• ASSIGNED TASK:
All that is wanted is a word-for-word copy of the data from its first line to the line containing "namespace Sys2Proof.Machine", both included.

Dataset entries
☆ ☆ ☆ ☆
-- ==== Sys2Proof/Laws/KeepsMadc.lean ====
section
/-!
SUPPORT. What the operations of Machine/Madc.lean keep (Laws/Keeps.lean).
-/

set_option linter.unusedTactic false
set_option linter.unreachableTactic false
set_option linter.unusedVariables false

namespace Sys2Proof.Machine

theorem modMadc_keeps {zz : State} {s : State} {f : MadcX → MadcX} (hzz : Keeps zz s) :
    Keeps zz (State.modMadc s f) := by
  unfold State.modMadc
  (try dsimp only)
  repeat' (first
    | with_reducible assumption
    | with_reducible fail_if_no_progress refine Keeps.upd ?_ rfl rfl rfl rfl rfl rfl)

theorem showRef_keeps {zz : State} {s : State} (hzz : Keeps zz s) :
    Keeps zz (State.showRef s) := by
  unfold State.showRef
  (try dsimp only)
  repeat' (first
    | with_reducible assumption
    | (intro _; (try dsimp only))
    | with_reducible apply wr_keeps
    | with_reducible apply Keeps.forEach)

theorem slotOver_keeps {zz : State} {s : State} {m : Nat} {conv : Option ((Nat × Nat × Nat) × Option Nat)} {new : List MadcReq} (hzz : Keeps zz s) :
    Keeps zz (State.slotOver s m conv new) := by
  unfold State.slotOver
  (try dsimp only)
  repeat' (first
    | with_reducible assumption
    | with_reducible apply sat_keeps
    | with_reducible apply modMadc_keeps
    | with_reducible apply Keeps.ite)

theorem slotNext_keeps {zz : State} {s : State} (hzz : Keeps zz s) :
    Keeps zz (State.slotNext s) := by
  unfold State.slotNext
  (try dsimp only)
  repeat' (first
    | with_reducible assumption
    | with_reducible apply modMadc_keeps
    | with_reducible apply showRef_keeps)

theorem pvddMeasured_keeps {zz : State} {s : State} {g n d : Nat} (hzz : Keeps zz s) :
    Keeps zz (State.pvddMeasured s g n d) := by
  unfold State.pvddMeasured
  (try dsimp only)
  repeat' (first
    | with_reducible assumption
    | with_reducible apply wr_keeps
    | with_reducible apply set1_keeps
    | with_reducible apply modGrp_keeps
    | with_reducible apply Keeps.ite)

theorem tdacEnd_keeps {zz : State} {s : State} {st detail : Nat} (hzz : Keeps zz s) :
    Keeps zz (State.tdacEnd s st detail) := by
  unfold State.tdacEnd
  (try dsimp only)
  repeat' (first
    | with_reducible assumption
    | with_reducible apply setReg_keeps
    | with_reducible apply finishAll_keeps
    | with_reducible apply modMadc_keeps
    | with_reducible apply Keeps.ite
    | (split <;> try dsimp only))

theorem madcDrop_keeps {zz : State} {s : State} {m : Nat} (hzz : Keeps zz s) :
    Keeps zz (State.madcDrop s m) := by
  unfold State.madcDrop
  (try dsimp only)
  repeat' (first
    | with_reducible assumption
    | with_reducible apply wr_keeps
    | with_reducible apply begins_keeps
    | with_reducible apply fault_keeps
    | with_reducible apply toChipAs_keeps
    | with_reducible apply modMadc_keeps
    | with_reducible apply showRef_keeps
    | with_reducible apply tdacEnd_keeps
    | with_reducible apply Keeps.ite)

theorem madcFails_keeps {zz : State} {s : State} {m : Nat} (hzz : Keeps zz s) :
    Keeps zz (State.madcFails s m) := by
  unfold State.madcFails
  (try dsimp only)
  repeat' (first
    | with_reducible assumption
    | with_reducible apply takesUp_keeps
    | with_reducible apply fault_keeps
    | with_reducible apply madcDrop_keeps
    | with_reducible apply Keeps.ite)

theorem madcNext_keeps {zz : State} {s : State} (hzz : Keeps zz s) :
    Keeps zz (State.madcNext s) := by
  unfold State.madcNext
  (try dsimp only)
  repeat' (first
    | with_reducible assumption
    | with_reducible apply madcDrop_keeps
    | with_reducible apply Keeps.ite
    | (split <;> try dsimp only))

theorem execMadcArbitrate_keeps {zz : State} {low0 high0 low1 high1 : Nat} {s : State} (hzz : Keeps zz s) :
    OutKeeps zz (execMadcArbitrate low0 high0 low1 high1 s) := by
  unfold execMadcArbitrate
  (try dsimp only)
  repeat' (first
    | with_reducible assumption
    | with_reducible apply set1_keeps
    | with_reducible apply ends_keeps
    | with_reducible apply toChip_keeps
    | with_reducible apply modMadc_keeps
    | with_reducible apply tdacEnd_keeps
    | with_reducible apply madcFails_keeps
    | with_reducible apply madcNext_keeps
    | with_reducible apply outNext
    | with_reducible apply Keeps.ite
    | with_reducible apply OutKeeps.ite)

theorem execMadcFailover_keeps {zz : State} {s : State} (hzz : Keeps zz s) :
    OutKeeps zz (execMadcFailover s) := by
  unfold execMadcFailover
  (try dsimp only)
  repeat' (first
    | with_reducible assumption
    | with_reducible apply wr_keeps
    | with_reducible apply set1_keeps
    | with_reducible apply repaired_keeps
    | with_reducible apply diagStop_keeps
    | with_reducible apply jackBias_keeps
    | with_reducible apply modMadc_keeps
    | with_reducible apply tdacEnd_keeps
    | with_reducible apply madcNext_keeps
    | with_reducible apply outNext
    | with_reducible apply OutKeeps.ite)

theorem execMadcCoreTest_keeps {zz : State} {madc : Fin 2} {low high : Nat} {s : State} (hzz : Keeps zz s) :
    OutKeeps zz (execMadcCoreTest madc low high s) := by
  unfold execMadcCoreTest
  (try dsimp only)
  repeat' (first
    | with_reducible assumption
    | with_reducible apply set1_keeps
    | with_reducible apply madcFails_keeps
    | with_reducible apply outNext
    | with_reducible apply OutKeeps.ite)

theorem plausible_keeps {zz : State} {s : State} {c0 c1 : Nat} (hzz : Keeps zz s) :
    Keeps zz (State.plausible s c0 c1) := by
  unfold State.plausible
  (try dsimp only)
  repeat' (first
    | with_reducible assumption
    | with_reducible apply wr_keeps
    | with_reducible apply set1_keeps
    | with_reducible apply begins_keeps
    | with_reducible apply fault_keeps
    | with_reducible apply modMadc_keeps
    | with_reducible apply pvddMeasured_keeps
    | with_reducible apply Keeps.ite)

theorem ranged_keeps {zz : State} {s : State} {m c : Nat} (hzz : Keeps zz s) :
    Keeps zz (State.ranged s m c) := by
  unfold State.ranged
  (try dsimp only)
  repeat' (first
    | with_reducible assumption
    | with_reducible apply wr_keeps
    | with_reducible apply toChip_keeps
    | with_reducible apply modMadc_keeps
    | with_reducible apply pvddMeasured_keeps
    | with_reducible apply Keeps.ite)

theorem convEnds_keeps {zz : State} {s : State} {m : Nat} {e : Nat × Nat × Nat} {c : MadcConv} (hzz : Keeps zz s) :
    Keeps zz (State.convEnds s m e c) := by
  unfold State.convEnds
  (try dsimp only)
  repeat' (first
    | with_reducible assumption
    | with_reducible apply set1_keeps
    | with_reducible apply modSpk_keeps
    | with_reducible apply pvddMeasured_keeps
    | with_reducible apply madcFails_keeps
    | with_reducible apply Keeps.ite)

theorem plausEnds_keeps {zz : State} {s : State} {c0 c1 : MadcConv} (hzz : Keeps zz s) :
    Keeps zz (State.plausEnds s c0 c1) := by
  unfold State.plausEnds
  (try dsimp only)
  repeat' (first
    | with_reducible assumption
    | with_reducible apply set1_keeps
    | with_reducible apply madcFails_keeps
    | with_reducible apply plausible_keeps
    | with_reducible apply ranged_keeps
    | with_reducible apply Keeps.ite)

theorem execMadcSlot_keeps {zz : State} {convs : MadcConv × MadcConv} {s : State} (hzz : Keeps zz s) :
    OutKeeps zz (execMadcSlot convs s) := by
  unfold execMadcSlot
  (try dsimp only)
  repeat' (first
    | with_reducible assumption
    | with_reducible apply slotOver_keeps
    | with_reducible apply slotNext_keeps
    | with_reducible apply convEnds_keeps
    | with_reducible apply plausEnds_keeps
    | with_reducible apply outNext
    | with_reducible apply Keeps.ite
    | (split <;> try dsimp only))

theorem execMrefCheck_keeps {zz : State} {madc : Fin 2} {ok : Bool} {s : State} (hzz : Keeps zz s) :
    OutKeeps zz (execMrefCheck madc ok s) := by
  unfold execMrefCheck
  (try dsimp only)
  repeat' (first
    | with_reducible assumption
    | with_reducible apply set1_keeps
    | with_reducible apply repCount_keeps
    | with_reducible apply fault_keeps
    | with_reducible apply showRef_keeps
    | with_reducible apply outNext
    | with_reducible apply OutKeeps.ite)

theorem madcResume_keeps {zz : State} {s : State} (hzz : Keeps zz s) :
    Keeps zz (State.madcResume s) := by
  unfold State.madcResume
  (try dsimp only)
  repeat' (first
    | with_reducible assumption
    | with_reducible apply clr_keeps
    | with_reducible apply Keeps.ite)

theorem execMadcRead_keeps {zz : State} {p : Packet} {volts : List Nat} {setl refns : Bool} {s : State} (hzz : Keeps zz s) :
    OutKeeps zz (execMadcRead p volts setl refns s) := by
  unfold execMadcRead
  (try dsimp only)
  repeat' (first
    | with_reducible assumption
    | (intro _; (try dsimp only))
    | with_reducible apply setReg_keeps
    | with_reducible apply set1_keeps
    | with_reducible exact bad_keeps
    | with_reducible apply card_keeps
    | with_reducible apply modMadc_keeps
    | with_reducible apply resDone
    | with_reducible apply resRefuse
    | with_reducible apply Keeps.ite
    | with_reducible apply ResKeeps.ite)

theorem execTdacTest_keeps {zz : State} {p : Packet} {volts1 volts2 : Nat} {s : State} (hzz : Keeps zz s) :
    OutKeeps zz (execTdacTest p volts1 volts2 s) := by
  unfold execTdacTest
  (try dsimp only)
  repeat' (first
    | with_reducible assumption
    | (intro _; (try dsimp only))
    | with_reducible apply setReg_keeps
    | with_reducible exact bad_keeps
    | with_reducible apply unlessBusy_keeps
    | with_reducible apply card_keeps
    | with_reducible apply modMadc_keeps
    | with_reducible apply resDone
    | with_reducible apply resPend
    | with_reducible apply resRefuse
    | with_reducible apply ResKeeps.ite)

end Sys2Proof.Machine
end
☆ ☆ ☆ ☆
• OUTPUT FOR THIS TASK:
-- ==== Sys2Proof/Laws/KeepsMadc.lean ====
section
/-!
SUPPORT. What the operations of Machine/Madc.lean keep (Laws/Keeps.lean).
-/

set_option linter.unusedTactic false
set_option linter.unreachableTactic false
set_option linter.unusedVariables false

namespace Sys2Proof.Machine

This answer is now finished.